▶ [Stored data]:
========

-- ==== Sys2Proof/Machine/Rings.lean ====
section
/-! DEFINITION. Host rings (R243 to R256). Ring `16 n + r` is ring r of domain Dn, rings 256 to 271 those of the management
cores (R501), whose addresses are SRAM addresses. -/
namespace Sys2Proof.Machine

def rxDefault (_ : Nat) : RxRing := {}
def txDefault (_ : Nat) : TxRing := {}
def coeDefault (_ : Nat) : CoeDom := {}

/-- Ports that EMIT may name (R154, R155, R231). -/
def emitPort (p : Nat) : Bool := decide (p ≤ 19 ∨ p = 24 ∨ (32 ≤ p ∧ p ≤ 95))

/-- Valid global port indices (R14). -/
def validPort (p : Nat) : Bool := decide (p ≤ 25 ∨ (32 ≤ p ∧ p ≤ 95))

namespace Dev

def rx (d : Dev) (i : Nat) : RxRing := Sparse.get rxDefault d.buf.rx i
def setRx (d : Dev) (i : Nat) (x : RxRing) : Dev :=
  let d := { d with buf := { d.buf with rx := Sparse.set rxDefault d.buf.rx i x } }
  d.sf hrRxQ_DEPTH i x.queue.length
def tx (d : Dev) (i : Nat) : TxRing := Sparse.get txDefault d.buf.tx i
def setTx (d : Dev) (i : Nat) (x : TxRing) : Dev :=
  { d with buf := { d.buf with tx := Sparse.set txDefault d.buf.tx i x } }
def coeDom (d : Dev) (n : Nat) : CoeDom := Sparse.get coeDefault d.host.coe n
def setCoe (d : Dev) (n : Nat) (x : CoeDom) : Dev :=
  { d with host := { d.host with coe := Sparse.set coeDefault d.host.coe n x } }

/-- Whether a domain speaks the control-over-Ethernet protocol. -/
def ethBound (d : Dev) (n : Nat) : Bool := decide (n < 16) && (d.bind n == 1 || d.bind n == 2)

/-- The unit that owns a ring's registers. -/
def ringUnit (i : Nat) : Nat := if i < 256 then uHr (i / 16) else uMg

/-- The state a ring set acts as; the management cores' set has no header of its own and runs. -/
def ringState (d : Dev) (i : Nat) : Nat := if i < 256 then d.actsAs (uHr (i / 16)) else stRun

/-- Whether Bus Master lets the device issue DMA for domain `n`; 16 stands for the management SRAM (R447). -/
def dmaGo (d : Dev) (n : Nat) : Bool := decide (16 ≤ n) || d.bind n != 0 || (d.fn n).bme

/-- A write to the memory of domain `n`: it goes out, or waits for Bus Master (R447). -/
def hostDma (d : Dev) (n addr : Nat) (bs : List Byte) : Dev :=
  if d.dmaGo n then d.emit (.hostWrite n addr bs)
  else { d with host := { d.host with dma := d.host.dma ++ [(n, addr, bs)] } }

/-- Whether the device may issue DMA for a ring: the ring set in RUN and not draining, and Bus Master on (R252, R447). -/
def ringRuns (d : Dev) (i : Nat) : Bool := if i < 256 then d.admits (uHr (i / 16)) && d.dmaGo (i / 16) else true

/-- Writing bytes to the memory a ring lives in: a host's, or the SRAM (R501). -/
def ringWrite (d : Dev) (i addr : Nat) (bs : List Byte) : Dev :=
  if i < 256 then d.hostDma (i / 16) addr bs
  else { d with eng := { d.eng with sram := memSet d.eng.sram (addr % 2 ^ 22) bs } }

def rxBase (d : Dev) (i : Nat) : Nat := (d.rd .hrRxBaseHi i).toNat * 2 ^ 32 + (d.rd .hrRxBaseLo i).toNat
/-- The bytes of the management SRAM, where rings 256 to 271 live (R501). -/
def sramGet (d : Dev) (addr n : Nat) : List Byte := memGet d.eng.sram (addr % 2 ^ 22) n

def txBase (d : Dev) (i : Nat) : Nat := (d.rd .hrTxBaseHi i).toNat * 2 ^ 32 + (d.rd .hrTxBaseLo i).toNat
def rxN (d : Dev) (i : Nat) : Nat := 2 ^ d.f hrRxCfg_SIZE_LOG2 i
def txN (d : Dev) (i : Nat) : Nat := 2 ^ d.f hrTxCfg_SIZE_LOG2 i

/-- The buffer size B of a receive ring. -/
def rxB (d : Dev) (i : Nat) : Nat := 2048 * 2 ^ d.f hrRxCfg_BUF_SIZE i

/-- Descriptors posted and not taken. -/
def rxPosted (d : Dev) (i : Nat) : Nat := (d.f hrRxTail_TAIL i + 65536 - d.f hrRxHead_HEAD i) % 65536
def txPosted (d : Dev) (i : Nat) : Nat := (d.f hrTxTail_TAIL i + 65536 - d.f hrTxHead_HEAD i) % 65536

/-- The descriptors a delivery of `n` bytes needs (R244). -/
def rxNeed (d : Dev) (i n : Nat) : Nat := cdiv n (d.rxB i)

/-- Sending a ring's message: MSI-X or EVENT; the management cores' rings have none. -/
def ringVector (d : Dev) (i v : Nat) : Dev := if i < 256 then d.sendVector (i / 16) v else d

/-- One more completion of a receive ring, and its message under R250. -/
def rxIrq (d : Dev) (i : Nat) : Dev :=
  let k := (d.rx i).unannounced + 1
  if max 1 (d.f hrRxIrq_COUNT i) ≤ k ∨ d.f hrRxIrq_TIME_US i = 0 then
    (d.setRx i { d.rx i with unannounced := 0 }).ringVector i (d.f hrRxCfg_VECTOR i)
  else d.setRx i { d.rx i with unannounced := k }

def txIrq (d : Dev) (i : Nat) : Dev :=
  let k := (d.tx i).unannounced + 1
  if max 1 (d.f hrTxIrq_COUNT i) ≤ k ∨ d.f hrTxIrq_TIME_US i = 0 then
    (d.setTx i { d.tx i with unannounced := 0 }).ringVector i (d.f hrTxCfg_VECTOR i)
  else d.setTx i { d.tx i with unannounced := k }

/-! ### Receive -/

/-- Whether the head delivery may claim its descriptors now (R246). -/
def rxCanClaim (d : Dev) (i : Nat) : Bool :=
  match (d.rx i).queue with
  | [] => false
  | dl :: _ => d.ringRuns i && decide (d.rxNeed i dl.bytes.length ≤ d.rxPosted i)

/-- Dropping the head delivery under R247. -/
def rxDropHead (d : Dev) (i : Nat) : Dev :=
  match (d.rx i).queue with
  | [] => d
  | dl :: t => ((d.setRx i { d.rx i with queue := t }).inc .hrRxHoldDrop i).release dl.f.grp

/-- Heads that cannot claim at once are dropped while HOLD_US is 0 (R247). (DESIGN CHOICE: assumption 30) -/
def rxHoldZero (d : Dev) (i : Nat) : Nat → Dev
  | 0 => d
  | k + 1 =>
    if (d.rx i).queue.isEmpty || d.f hrRxCfg_HOLD_US i != 0 || d.rxCanClaim i then d else (d.rxDropHead i).rxHoldZero i k

/-- Whether the bridge accepts a control-over-Ethernet delivery (R448), which carries a request (R449). -/
def coeAccepts (d : Dev) (n : Nat) (dl : Delivery) : Bool :=
  let h := d.bind n - 1
  dl.copyh && dl.f.port == d.f hbEthHostCfg_PORT h && beAt dl.bytes 12 2 == 0x88B6
    && decide (26 ≤ dl.bytes.length) && beAt dl.bytes 16 1 % 16 == n && [1, 3, 7].contains (beAt dl.bytes 15 1)

/-- A delivery for ring `i` (R245). Ring 15 of an Ethernet-bound domain is its request ring (R448); like any other it takes
nothing for a domain that is not enabled (R429). Answers whether the delivery was accepted. -/
def rxEnqueue (d : Dev) (i : Nat) (dl : Delivery) : Bool × Dev :=
  if i < 256 ∧ i % 16 = 15 ∧ d.ethBound (i / 16) then
    let n := i / 16
    let d := d.release dl.f.grp
    if !d.domEnabled n then (false, d.inc .hrRxQDrop i)
    else if d.coeAccepts n dl then
      (true, d.setCoe n { d.coeDom n with reqs := (d.coeDom n).reqs ++ [dl.bytes.drop 14] })
    else (false, d.inc .hbCoeBad (d.bind n - 1))
  else
    let st := d.ringState i
    if decide (d.f hrRxQ_QLIMIT i ≤ (d.rx i).queue.length) || decide (d.rxN i < d.rxNeed i dl.bytes.length)
        || !d.b hrRxCfg_ENABLE i || !(st == stRun || st == stQuiesced) || !(decide (256 ≤ i) || d.domEnabled (i / 16)) then
      (false, (d.inc .hrRxQDrop i).release dl.f.grp)
    else
      let d := d.setRx i { d.rx i with queue := (d.rx i).queue ++ [dl] }
      (true, d.rxHoldZero i 1)

/-- The 32 bytes of a completed receive descriptor (R248): bytes 0x00 to 0x1B, then CTL. -/
def rxCompletion (d : Dev) (i : Nat) (dl : Delivery) (idx k c st : Nat) : List Byte × List Byte :=
  let bad := st != 0
  let z (v : Nat) : Nat := if bad then 0 else v
  let b := d.rxB i
  let len := dl.bytes.length
  let bl := if k + 1 = c then len - b * (c - 1) else b
  let ctl := idx / d.rxN i % 2 * 2 ^ 31 + (if k = 0 then 2 ^ 30 else 0) + (if k + 1 = c then 2 ^ 29 else 0)
    + (if dl.trap then 2 ^ 28 else 0) + (if dl.mirror then 2 ^ 27 + dl.session * 2 ^ 24 else 0) + st
  (leBytes 8 (z (if dl.crypto then 0 else dl.f.rxTime)) ++ leBytes 4 (z dl.f.hash) ++ leBytes 4 (z dl.f.seq)
    ++ leBytes 4 (z dl.f.rxStatus) ++ leBytes 2 (z dl.f.epoch) ++ leBytes 2 (z len) ++ leBytes 2 (z bl)
    ++ [byteOf dl.f.port, byteOf dl.f.cls], leBytes 4 ctl)

/-- Writing the data of a claim into its buffers. -/
def rxData (d : Dev) (i : Nat) (bufs : List Nat) (data : List Byte) : Dev :=
  let b := d.rxB i
  (List.zip (List.range bufs.length) bufs).foldl (fun d e =>
    let part := (data.drop (e.1 * b)).take b
    if part.isEmpty then d else d.ringWrite i (e.2 / 64 * 64) part) d

/-- Completing the oldest claim: `mem` is how many bytes had been written when an uncorrectable cell error stopped it
(R229, R251), `none` without one. A failed delivery has zeros over the bytes it had written, and no others; that of a crypto job has
STATUS INTEGRITY_FAIL (R251, R365). -/
def rxComplete (d : Dev) (i : Nat) (mem : Option Nat) : Dev :=
  match (d.rx i).claims with
  | [] => d
  | cl :: rest =>
    let st := if mem.isSome then (if cl.d.job.isSome then 1 else 2) else cl.d.status
    let c := cl.bufs.length
    let idxs := (List.range c).map fun k => (k, (cl.first + k) % 65536)
    let d := d.setRx i { d.rx i with claims := rest }
    let d :=
      if i < 256 ∧ d.ethBound (i / 16) then
        idxs.foldl (fun d e =>
          let (body, ctl) := d.rxCompletion i cl.d e.2 e.1 c st
          let part := if st = 0 then (cl.d.bytes.drop (e.1 * d.rxB i)).take (d.rxB i) else []
          d.coeSend (i / 16) 6 0 0 0 ([byteOf (i % 16), 0, 0, 0] ++ body ++ ctl ++ part)) d
      else
        let d := if st = 0 then d.rxData i cl.bufs cl.d.bytes
          else
            let part := cl.d.bytes.take (mem.getD cl.d.wrote)
            (d.rxData i cl.bufs part).rxData i cl.bufs (List.replicate part.length 0)
        idxs.foldl (fun d e =>
          let (body, ctl) := d.rxCompletion i cl.d e.2 e.1 c st
          let a := d.rxBase i + 32 * (e.2 % d.rxN i)
          (d.ringWrite i a body).ringWrite i (a + 28) ctl) d
    let d := d.inc .hrRxFrames i
    let d := if st = 0 then d else d.inc .hrRxErr i
    (d.release cl.d.f.grp).rxIrq i

/-- Where the buffers of the `c` descriptors of ring `i` from index `h` on lie: as read from host memory, or in the SRAM as its
descriptors say (R244, R501). -/
def rxBufs (d : Dev) (i h c : Nat) (bufs : List Nat) : List Nat :=
  if i < 256 then (bufs ++ List.replicate c 0).take c
  else (List.range c).map fun k => leNat (d.sramGet (d.rxBase i + 32 * ((h + k) % d.rxN i)) 8)

/-- Claiming the descriptors of the head delivery, whose buffers in host memory are `bufs` (R246).
(DESIGN CHOICE: assumption 30) -/
def rxClaim (d : Dev) (i : Nat) (bufs : List Nat) : Dev :=
  match (d.rx i).queue with
  | [] => d
  | dl :: t =>
    let c := d.rxNeed i dl.bytes.length
    if d.rxCanClaim i then
      let h := d.f hrRxHead_HEAD i
      let d := d.sf hrRxHead_HEAD i ((h + c) % 65536)
      d.setRx i { d.rx i with queue := t, claims := (d.rx i).claims ++ [⟨dl, h, d.rxBufs i h c bufs⟩] }
    else d

/-- Dropping every delivery that has not claimed its descriptors (R245, R252). -/
def rxDropAll (d : Dev) (i : Nat) : Dev :=
  let q := (d.rx i).queue
  q.foldl (fun d dl => (d.inc .hrRxQDrop i).release dl.f.grp) (d.setRx i { d.rx i with queue := [] })

/-! ### Transmit -/

def descBits (hi lo x : Nat) : Nat := bits hi lo x

/-- Whether a descriptor keeps its reserved fields 0; FRAME_LEN is reserved but on the first (R253, R254). -/
def descRsvOk (first : Bool) (x : Nat) : Bool :=
  bits 191 112 x == 0 && bits 111 109 x == 0 && bits 255 255 x == 0 && bits 250 224 x == 0
    && (first || bits 95 80 x == 0)

/-- The check of a frame's descriptors in the order of R254: its STATUS, 0 when it passes. -/
def txCheck (dom : Nat) (ds : List Nat) : Nat :=
  match ds with
  | [] => 4
  | x :: rest =>
    let sum := (ds.map fun y => bits 79 64 y).sum
    let direct := bitAt 252 x
    let port := bits 103 96 x
    if !bitAt 254 x || !(ds.any fun y => bitAt 253 y) || (ds.any fun y => bits 79 64 y == 0) || bits 95 80 x != sum
        || !(descRsvOk true x && rest.all (descRsvOk false)) || (bitAt 251 x && !direct) then 4
    else if 9728 < sum then 8
    else if emitPort port = false then 5
    else if dom < 16 ∧ Config.maySend dom port = false then 6
    else 0

/-- A TX_DONE message: the response to the TX request that the descriptor came with (R449, R451). -/
def coeTxDone (d : Dev) (n ring idx : Nat) (payload : List Byte) : Dev :=
  let key := 1 + 65536 * ring + idx
  let x := d.coeDom n
  match x.replay.find? fun e => e.2.1 == 8 && e.2.2.2.1 == key with
  | some e =>
    let replay := x.replay.map fun y => if y = e then (e.1, 8, 0, 0, payload) else y
    (d.setCoe n { x with replay := replay }).coeSend n 8 0 e.1 0 payload
  | none => d.coeSend n 8 0 0 0 payload

/-- The completion of a transmit frame (R256). -/
def txFinish (d : Dev) (i : Nat) (x : TxCur) (time st : Nat) : Dev :=
  let n := d.txN i
  let d := (List.zip (List.range x.descs.length) x.descs).foldl (fun d e =>
    let idx := (x.first + e.1) % 65536
    let ctl := bits 254 228 e.2 * 16 + idx / n % 2 * 2 ^ 31 + st
    if i < 256 ∧ d.ethBound (i / 16) then
      d.coeTxDone (i / 16) (i % 16) idx
        ([byteOf (i % 16), 0, 0, 0] ++ leBytes 8 time ++ leBytes 20 (bits 223 64 e.2) ++ leBytes 4 ctl)
    else
      let a := d.txBase i + 32 * (idx % n)
      (d.ringWrite i a (leBytes 8 time)).ringWrite i (a + 28) (leBytes 4 ctl)) d
  let d := d.inc (if st = 0 then .hrTxFrames else if st = 3 then .hrTxDropped else .hrTxErr) i
  d.txIrq i

/-- The descriptors of one frame: up to the first with LAST, or 32. -/
def txFrameOf (ds : List Nat) : List Nat :=
  match ds.findIdx? (bitAt 253) with
  | some k => ds.take (k + 1)
  | none => ds

/-- Whether a transmit ring has descriptors that the device may fetch. -/
def txReady (d : Dev) (i : Nat) : Bool :=
  d.b hrTxCfg_ENABLE i && !d.b hrTxCfg_HALTED i && d.ringRuns i && (d.tx i).cur.isNone && d.txPosted i != 0

/-- Whether it is ring `i`'s turn: the first of its domain's rings with descriptors to fetch, after the one served last (R253).
(DESIGN CHOICE: assumption 30) -/
def txTurn (d : Dev) (i : Nat) : Bool :=
  let last := Sparse.get (fun _ => 15) d.buf.txLast (i / 16)
  ((List.range 16).map fun k => 16 * (i / 16) + (last + 1 + k) % 16).find? d.txReady == some i

/-- The descriptors of ring `i` from HEAD on: as read from host memory, `ds`, or from the SRAM (R253, R501). -/
def txDescs (d : Dev) (i : Nat) (ds : List Nat) : List Nat :=
  if i < 256 then ds
  else (List.range 32).map fun k => leNat (d.sramGet (d.txBase i + 32 * ((d.f hrTxHead_HEAD i + k) % d.txN i)) 32)

/-- The frame at HEAD of a transmit ring, in host memory read as `ds` (R253, R254), in the turn of its domain's rings. A ring
whose next frame is not all posted passes its turn on. (DESIGN CHOICE: assumption 30) -/
def txTake (d : Dev) (i : Nat) (ds : List Nat) : Dev :=
  let avail := ((d.txDescs i ds).take 32).take (d.txPosted i)
  let fr := txFrameOf avail
  let whole := fr.any (bitAt 253) || decide (32 ≤ fr.length)
  if !d.txTurn i then d
  else
  let d := { d with buf := { d.buf with txLast := Sparse.set (fun _ => 15) d.buf.txLast (i / 16) (i % 16) } }
  if !fr.isEmpty && whole then
    let h := d.f hrTxHead_HEAD i
    let d := d.sf hrTxHead_HEAD i ((h + fr.length) % 65536)
    let x := fr.headD 0
    let cur : TxCur := { first := h, descs := fr, len := bits 95 80 x, direct := bitAt 252 x, port := bits 103 96 x,
                         cls := bits 111 104 x, ts := bitAt 251 x, time := d.ns }
    match txCheck (i / 16) fr with
    | 0 => d.setTx i { d.tx i with cur := some cur }
    | 4 => ((d.txFinish i cur 0 4).sf hrTxCfg_HALTED i 1).raise 21 (i / 16) (i % 16)
    | st => d.txFinish i cur 0 st
  else d

/-- Claiming the cells of the ring's frame before any data is read (R255): a ring set that drains still finishes its frame
(R256). -/
def txClaim (d : Dev) (i : Nat) : Dev :=
  match (d.tx i).cur with
  | some x =>
    if x.grp.isSome ∨ d.ringState i ≠ stRun then d
    else match d.alloc (cellsOf x.len) with
      | (some g, d) => d.setTx i { d.tx i with cur := some { x with grp := some g } }
      | (none, d) => d
  | none => d

end Dev

end Sys2Proof.Machine
end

========

▶ [WORK REQUEST]: Copy the entries word for word. Start at the first line and end with the line containing "def txDefault (_".

▶ [EXERCISE ANSWER]:
-- ==== Sys2Proof/Machine/Rings.lean ====
section
/-! DEFINITION. Host rings (R243 to R256). Ring `16 n + r` is ring r of domain Dn, rings 256 to 271 those of the management
cores (R501), whose addresses are SRAM addresses. -/
namespace Sys2Proof.Machine

def rxDefault (_ : Nat) : RxRing := {}
def txDefault (_ : Nat) : TxRing := {}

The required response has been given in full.